Because these plants evolved here, the hot dry summers and the variable winter weather patterns are all things the plants live and thrive on.
They smell amazing. Many of our plants do not have scented flowers but scented foliage. When visiting the gardens in this guide, especially in late spring, the deep smell of sage will hit you. In the summer and fall the softer smell of dust, heat and what I always associate with oak trees, comes out, and is best experienced at dusk. It is the smell of enduring and of waiting.

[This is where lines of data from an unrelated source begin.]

-- ==== Sys2Proof/Machine/SlotOps.lean ====
section
/-! DEFINITION. The C-slot operations (R446, R447, R171), the S-slot operations at issue (R150 to R155, R207 to R212), the holds of R94, and the cycle of a core
(R87, R92, R105, R133). -/

namespace Sys2Proof.Machine

/-! ### Scalar operations (R446) -/

def cOp (w : W32) : Nat := bitsOf w.toNat 7 0
def cSd (w : W32) : Nat := bitsOf w.toNat 12 8
def cSa (w : W32) : Nat := bitsOf w.toNat 17 13
def cSb (w : W32) : Nat := bitsOf w.toNat 22 18
def cImm14 (w : W32) : BitVec 14 := BitVec.extractLsb' 18 14 w

/-- The op codes of Table 5.12. -/
def cLegalOp (op : Nat) : Bool :=
  decide (0xC0 ≤ op ∧ op ≤ 0xCA) || decide (0xD0 ≤ op ∧ op ≤ 0xD4) || decide (op = 0xE0) || decide (op = 0xE4) || decide (op = 0xE8) || decide (op = 0xFF)

/-- A two-register scalar operation; its reserved bits [31:23] must be 0. -/
def scalarReg (g : W32 → W32 → W32) (c : Core) (e : CoreEnv) (w : W32) : CoreRes :=
  if bitsOf w.toNat 31 23 ≠ 0 then .err 0x10
  else .ok (c.emit (latency e.tp2 .scalar) (.sreg (cSd w) (g (c.sreg (cSa w)) (c.sreg (cSb w)))))

/-- A scalar operation with a 14-bit immediate, extended as `ext` says. -/
def scalarImm (ext : BitVec 14 → W32) (g : W32 → W32 → W32) (c : Core) (e : CoreEnv) (w : W32) : CoreRes :=
  .ok (c.emit (latency e.tp2 .scalar) (.sreg (cSd w) (g (c.sreg (cSa w)) (ext (cImm14 w)))))

/-- LUI: sd = imm19 × 2^13. -/
def scalarLui (c : Core) (e : CoreEnv) (w : W32) : CoreRes :=
  .ok (c.emit (latency e.tp2 .scalar) (.sreg (cSd w) (BitVec.ofNat 32 (bitsOf w.toNat 31 13 * 2 ^ 13))))

/-! ### Control (R447, R100) -/

/-- A body that ends at bundle `last` lies in the innermost active body. -/
def bodyFits (loops : List LoopFrame) (last : Nat) : Bool :=
  match loops with
  | [] => true
  | f :: _ => decide (last ≤ f.last)

/-- A branch target lies in the innermost active body. -/
def targetFits (loops : List LoopFrame) (t : Nat) : Bool :=
  match loops with
  | [] => true
  | f :: _ => decide (f.first ≤ t ∧ t ≤ f.last)

/-- LOOP: count N = s[sa] at issue; body of n bundles after this one. -/
def issueLoop (c : Core) (_e : CoreEnv) (w : W32) : CoreRes :=
  let n := w.toNat
  let body := bitsOf n 27 14
  if bitOf n 13 ∨ bitsOf n 31 28 ≠ 0 ∨ body = 0 then .err 0x10
  else if c.loops.length ≥ 4 then .err 0x10
  else if !bodyFits c.loops (c.pc + body) then .err 0x10
  else
    let cnt := (c.sreg (bitsOf n 12 8)).toNat
    if cnt = 0 then .ok { c with next := some (c.pc + body + 1, 0) }
    else .ok { c with loops := ⟨c.pc + 1, c.pc + body, cnt - 1⟩ :: c.loops }

/-- Whether a BR is taken (R447). -/
def brTaken (cond : Nat) (v : W32) : Bool :=
  match cond with
  | 0 => true
  | 1 => v = 0
  | 2 => v ≠ 0
  | _ => v.msb

/-- BR: a taken branch must stay in the innermost active body; it pays the penalty of Table 5.3. -/
def issueBr (c : Core) (e : CoreEnv) (w : W32) : CoreRes :=
  let n := w.toNat
  let target := bitsOf n 28 15
  if bitsOf n 31 29 ≠ 0 then .err 0x10
  else if !brTaken (bitsOf n 9 8) (c.sreg (bitsOf n 14 10)) then .ok c
  else if !targetFits c.loops target then .err 0x10
  else .ok { c with next := some (target, branchPenalty e.tp2) }

/-- END: the last bundle of the kernel (R100, step 2). -/
def issueEnd (c : Core) (_e : CoreEnv) (w : W32) : CoreRes :=
  if bitsOf w.toNat 31 8 ≠ 0 then .err 0x10 else .ok { c with ending := true }

/-- Whether a counter number lies in the context's windows (R166). -/
def inWindow (wins : Tab (Nat × Nat)) (num : Nat) : Bool := decide (num % 16384 < (tget (0, 0) wins (num / 16384)).2)

/-- SIG (R171): queued until its condition is met; at most 16 per task; a counter number outside the windows is illegal (R166). -/
def issueSig (c : Core) (e : CoreEnv) (w : W32) : CoreRes :=
  let n := w.toNat
  let sop := bitsOf n 9 8
  let a := (c.sreg (bitsOf n 14 10)).toNat
  if bitsOf n 31 20 ≠ 0 ∨ sop = 0 ∨ sop = 3 ∨ a ≥ 2 ^ 18 ∨ !inWindow e.wins a ∨ c.sigCount ≥ 16 then .err 0x10
  else
    .ok { c with
      sigs := c.sigs ++ [⟨c.icyc, a, sop, (c.sreg (bitsOf n 19 15)).toNat⟩]
      sigCount := c.sigCount + 1 }

/-- Whether every operation issued up to cycle `iss` has landed and completed (R171). -/
def Core.settledUpTo (c : Core) (iss : Nat) : Bool :=
  decide (iss < c.icyc) && c.lands.all (fun l => decide (iss < l.iss)) &&
  (match c.mma with | none => true | some r => decide (iss < r.t0) || !c.streamBusy) &&
  c.convs.all (fun k => decide (iss < k.2.t0) || !k.2.reserved c.icyc) &&
  c.copies.all (fun k => decide (iss < k.iss)) &&
  c.outEps.all (fun ep => ep.2.all (fun x => decide (iss < x.1)))

/-! ### Fills (R151) -/

/-- The fields of a WFILL record (Table 7.7) with the word's offsets added. -/
structure WfillF where
  array : Nat
  half : Nat
  sel : Nat
  transpose : Bool
  tiles : Nat
  fmt : Nat
  src : Nat
  tileStride : Nat
  rowStride : Nat
  scaleOff : Nat
  rsv : Nat
  deriving DecidableEq, Repr

def wfillFields (r addSrc addScale : Nat) : WfillF :=
  { array := bitsOf r 1 0, half := bitsOf r 2 2, sel := bitsOf r 4 3, transpose := bitOf r 5, tiles := bitsOf r 9 6, fmt := bitsOf r 13 10,
    src := bitsOf r 55 16 + addSrc, tileStride := bitsOf r 87 56, rowStride := bitsOf r 111 88, scaleOff := bitsOf r 151 112 + addScale,
    rsv := bitsOf r 15 14 + bitsOf r 255 152 }

/-- Stored rows of a tile and bytes per stored row (R151, R200). -/
def WfillF.rows (f : WfillF) (p : Pairing) : Nat := if f.transpose then 64 else if p.bits = 4 then 128 else p.c
def WfillF.rowLen (f : WfillF) (p : Pairing) : Nat := if f.transpose then p.c * p.bits / 8 else if p.bits = 4 then 64 else 8 * p.bits

/-- The range checks of Table 7.7 and the extent check of R151 against the bound version's size. -/
def WfillF.legal (f : WfillF) (p : Pairing) (size : Nat) : Bool :=
  decide (f.rsv = 0) && decide (1 ≤ f.tiles ∧ f.tiles ≤ p.slots / 2) && decide (f.src % 64 = 0) && decide (f.tileStride % 64 = 0) &&
  decide (f.rowStride % 64 = 0) && decide (f.scaleOff % 8 = 0) && (decide (p.bits = 4) || decide (f.scaleOff = 0)) &&
  decide (f.src + (f.tiles - 1) * f.tileStride + (f.rows p - 1) * f.rowStride + f.rowLen p ≤ size) &&
  (decide (p.bits ≠ 4) || decide (f.scaleOff + 512 * f.tiles ≤ size))

/-- Issue of WFILL: the half stops being ready in this cycle (R152). -/
def issueWfill (c : Core) (e : CoreEnv) (w : W32) : CoreRes :=
  let n := w.toNat
  match fetchRecord c e (bitsOf n 16 4) with
  | none => .err 0x15
  | some r =>
    let reg := fun i => if i = 31 then 0 else (c.sreg i).toNat
    let fr : FillRun := ⟨r, reg (bitsOf n 21 17), reg (bitsOf n 31 27), 0, 0, []⟩
    let f := wfillFields r fr.addSrc fr.addScale
    match pairingOf f.fmt, e.regSize.getD f.sel none with
    | some p, some size =>
      if bitsOf n 26 22 ≠ 31 ∨ !f.legal p size then .err 0x10
      else .ok { c.setHalf f.array f.half 1 with fills := c.fills ++ [fr] }
    | _, _ => .err 0x10

/-- The bytes of the half that a fill writes, from a reader of region bytes (R64, R151, R200). -/
def fillHalf (f : WfillF) (p : Pairing) (rd : Nat → Nat → List Byte) : List Byte :=
  let tile := fun i =>
    let base := f.src + i * f.tileStride
    let rows := (List.range (f.rows p)).map (fun r => rd (base + r * f.rowStride) (f.rowLen p))
    let elems : List Byte :=
      if !f.transpose then rows.flatMap id
      else if p.bits = 4 then
        (List.range p.c).flatMap (fun k =>
          (List.range 32).map (fun jp =>
            let nib := fun (col : Nat) => let b := ((rows.getD col []).getD (k / 2) 0).toNat; if k % 2 = 0 then b % 16 else b / 16
            BitVec.ofNat 8 (nib (2 * jp) + 16 * nib (2 * jp + 1))))
      else
        let w := p.bits / 8
        (List.range p.c).flatMap (fun k => rows.flatMap (fun row => (row.drop (k * w)).take w))
    let scales := if p.bits = 4 then rd (f.scaleOff + 512 * i) 512 else []
    (elems ++ scales ++ List.replicate p.slotSize 0).take p.slotSize
  (((List.range f.tiles).flatMap tile) ++ List.replicate 65536 0).take 65536

/-! ### Streams (R150, R153 to R155) -/

def sEp (w : W32) : Nat := bitsOf w.toNat 6 4
def sLen (w : W32) : Nat := 64 * (bitsOf w.toNat 9 7 + 1)
def sAddr (c : Core) (w : W32) : Nat := (c.sreg (bitsOf w.toNat 14 10)).toNat + 64 * bitsOf w.toNat 31 15

/-- The address checks of Table 7.6. -/
def sLegal (c : Core) (w : W32) : Bool :=
  decide ((c.sreg (bitsOf w.toNat 14 10)).toNat % 64 = 0) && decide (sAddr c w + sLen w ≤ spadBytes)

/-- SEND: scratchpad lines into an outbound endpoint buffer (R154). -/
def issueSend (c : Core) (_e : CoreEnv) (w : W32) : CoreRes :=
  if !sLegal c w then .err 0x10
  else
    match c.spadRead (sAddr c w) (sLen w) with
    | none => .err 0x11
    | some bs =>
      let off := tget 0 c.sent (sEp w)
      let c := { c with outEps := tset c.outEps (sEp w) (tget [] c.outEps (sEp w) ++ [(c.icyc, bs)]), sent := tput 0 c.sent (sEp w) (off + bs.length) }
      .ok ((chunksOf 64 8 bs).zipIdx.foldl (fun c x => c.addEffect ([1] ++ leBytes 1 (sEp w) ++ leBytes 4 (off + 64 * x.2) ++ x.1)) c)

/-- RECV: bytes of a read endpoint into scratchpad lines, at the latency of a vector store (R155). -/
def issueRecv (c : Core) (e : CoreEnv) (w : W32) : CoreRes :=
  if !sLegal c w then .err 0x10
  else
    let held := tget [] c.inEps (sEp w)
    .ok ({ c with inEps := tput [] c.inEps (sEp w) (held.drop (sLen w)) }.emit (latency e.tp2 .vStore)
      (.spad (sAddr c w) (held.take (sLen w))))

/-! ### Copies (R207 to R212) -/

/-- The fields of a COPY record (Table 9.10); `add` is the register offset added to src. -/
structure CopyF where
  srcKind : Nat
  dstKind : Nat
  srcSel : Nat
  dstSel : Nat
  gather : Bool
  transpose : Bool
  esize : Nat
  conv : Bool
  fmtS : Nat
  fmtD : Nat
  hash : Nat
  src : Nat
  dst : Nat
  rowBytes : Nat
  rows : Nat
  srcStride : Nat
  dstStride : Nat
  idxAddr : Nat
  rnd : Nat
  rsv : Nat
  deriving DecidableEq, Repr

def copyFields (r add : Nat) : CopyF :=
  { srcKind := bitsOf r 1 0, dstKind := bitsOf r 3 2, srcSel := bitsOf r 5 4, dstSel := bitsOf r 7 6, gather := bitOf r 8,
    transpose := bitOf r 9, esize := bitsOf r 11 10, conv := bitOf r 12, fmtS := bitsOf r 16 13, fmtD := bitsOf r 20 17,
    hash := bitsOf r 22 21, src := bitsOf r 71 24 + add, dst := bitsOf r 119 72, rowBytes := (bitsOf r 137 120 + 1) * 4,
    rows := bitsOf r 153 138 + 1, srcStride := bitsOf r 185 154, dstStride := bitsOf r 217 186, idxAddr := bitsOf r 240 218,
    rnd := bitsOf r 242 241, rsv := bitsOf r 23 23 + bitsOf r 255 243 }

/-- Bits of a source element: of fmt_s under conversion, else of esize. -/
def CopyF.srcBits (f : CopyF) : Nat := if f.conv then codeBits f.fmtS else 4 * 2 ^ f.esize
/-- Bits of a destination element. -/
def CopyF.dstBits (f : CopyF) : Nat := if f.conv then codeBits f.fmtD else 4 * 2 ^ f.esize
/-- Elements of a source row. A B4 row holds b blocks of 32 elements in 17 b bytes (R210). -/
def CopyF.rowElems (f : CopyF) : Nat :=
  if f.conv ∧ f.fmtS = 5 then f.rowBytes / 17 * 32 else f.rowBytes * 8 / f.srcBits
/-- Destination rows and bytes per destination row (R210). -/
def CopyF.dstRows (f : CopyF) : Nat := if f.transpose then f.rowElems else f.rows
def CopyF.dstRowBytes (f : CopyF) : Nat :=
  if f.transpose then ceilDiv (f.rows * f.dstBits) 8
  else if f.conv then f.rowElems * f.dstBits / 8 else f.rowBytes

/-- The range checks of Table 9.10 and R210 on the effective fields; `ssize`, `dsize` are the sizes of the version bound for the source and the
destination where they are of kind region. -/
def CopyF.legal (f : CopyF) (ssize dsize : Option Nat) : Bool :=
  decide (f.rsv = 0) && decide (f.srcKind ≤ 2) && decide (f.dstKind ≤ 2) &&
  decide (f.src % 4 = 0) && decide (f.dst % 4 = 0) && decide (f.srcStride % 4 = 0) && decide (f.dstStride % 4 = 0) &&
  decide (f.idxAddr % 4 = 0) && (!f.gather || decide (f.idxAddr + 4 * f.rows ≤ spadBytes)) && decide (f.rnd = 0) &&
  (f.conv || f.transpose || (decide (f.fmtS = 0) && decide (f.fmtD = 0) && decide (f.esize = 0))) &&
  decide (f.fmtS ≤ 6) && decide (f.fmtD ≤ 4) &&
  (!f.conv ||
    (if f.fmtS = 5 then decide (f.rowBytes % 68 = 0) else decide (f.rowBytes * 8 % codeBits f.fmtS = 0))) &&
  (!f.transpose || (decide (f.fmtS ≠ 5) && decide (f.rowBytes * 8 % f.srcBits = 0) &&
    (!f.conv || decide (4 * 2 ^ f.esize = codeBits f.fmtS)))) &&
  decide (f.rows * f.rowBytes ≤ 64 * 2 ^ 20) &&
  (match f.srcKind with
    | 0 => true
    | 1 => (match ssize with
      | none => false
      | some n => f.gather || decide (f.src + (f.rows - 1) * f.srcStride + f.rowBytes ≤ n))
    | _ => f.gather || decide (f.src + (f.rows - 1) * f.srcStride + f.rowBytes ≤ spadBytes)) &&
  (match f.dstKind with
    | 0 => true
    | 1 => (match dsize with
      | none => false
      | some n => decide (f.dst + (f.dstRows - 1) * f.dstStride + f.dstRowBytes ≤ n))
    | _ => decide (f.dst + (f.dstRows - 1) * f.dstStride + f.dstRowBytes ≤ spadBytes))

/-- The run-time offset of a copy word: the register `i`, or 0 for s31. -/
def copyAdd (c : Core) (i : Nat) : Nat := if i = 31 then 0 else (c.sreg i).toNat

/-- COPY at issue: checked and started under its tag (R208, R210). -/
def issueCopy (c : Core) (e : CoreEnv) (w : W32) : CoreRes :=
  let n := w.toNat
  match fetchRecord c e (bitsOf n 16 4) with
  | none => .err 0x15
  | some r =>
    let add := copyAdd c (bitsOf n 30 26)
    let f := copyFields r add
    if bitOf n 31 ∨ !f.legal (e.regSize.getD f.srcSel none) (e.regPend.getD f.dstSel none) then .err 0x10
    else if f.hash ≠ 0 ∧ (65536 ≤ c.hashed ∨ e.hashBad) then .err 0x10
    else .ok { c with copies := c.copies ++ [⟨bitsOf n 25 17, false, r, add, c.icyc, c.hashed, [], [], false, none⟩], hashed := c.hashed + (if f.hash = 0 then 0 else 1) }

/-- The fields of an ATOM record (Table 9.11). -/
structure AtomF where
  aop : Nat
  base : Nat
  stride : Nat
  n : Nat
  idxAddr : Nat
  valAddr : Nat
  rsv : Nat
  deriving DecidableEq, Repr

They are beautiful and wild. they connect you to the land and our seasons in Southern California. They represent a beauty and aesthetic more in line with the reality of where we live. One that rejects centuries of erasure and disruption
However, if none of these reasons touch you, perhaps this will. Our ecosystems are dying. Not just here, everywhere, all over the earth. This is due, in part, to climate change, but also because for centuries we have occupied space that was a functioning ecosystem and, instead of allowing that ecosystem to continue, we filled it with exotic plants. This is in part a function of colonialism. It is easier to control indigenous populations when their culture is dismantled and there is no more effective way than destroying their food sources (the most blatant being the campaign to eradicate the American Bison).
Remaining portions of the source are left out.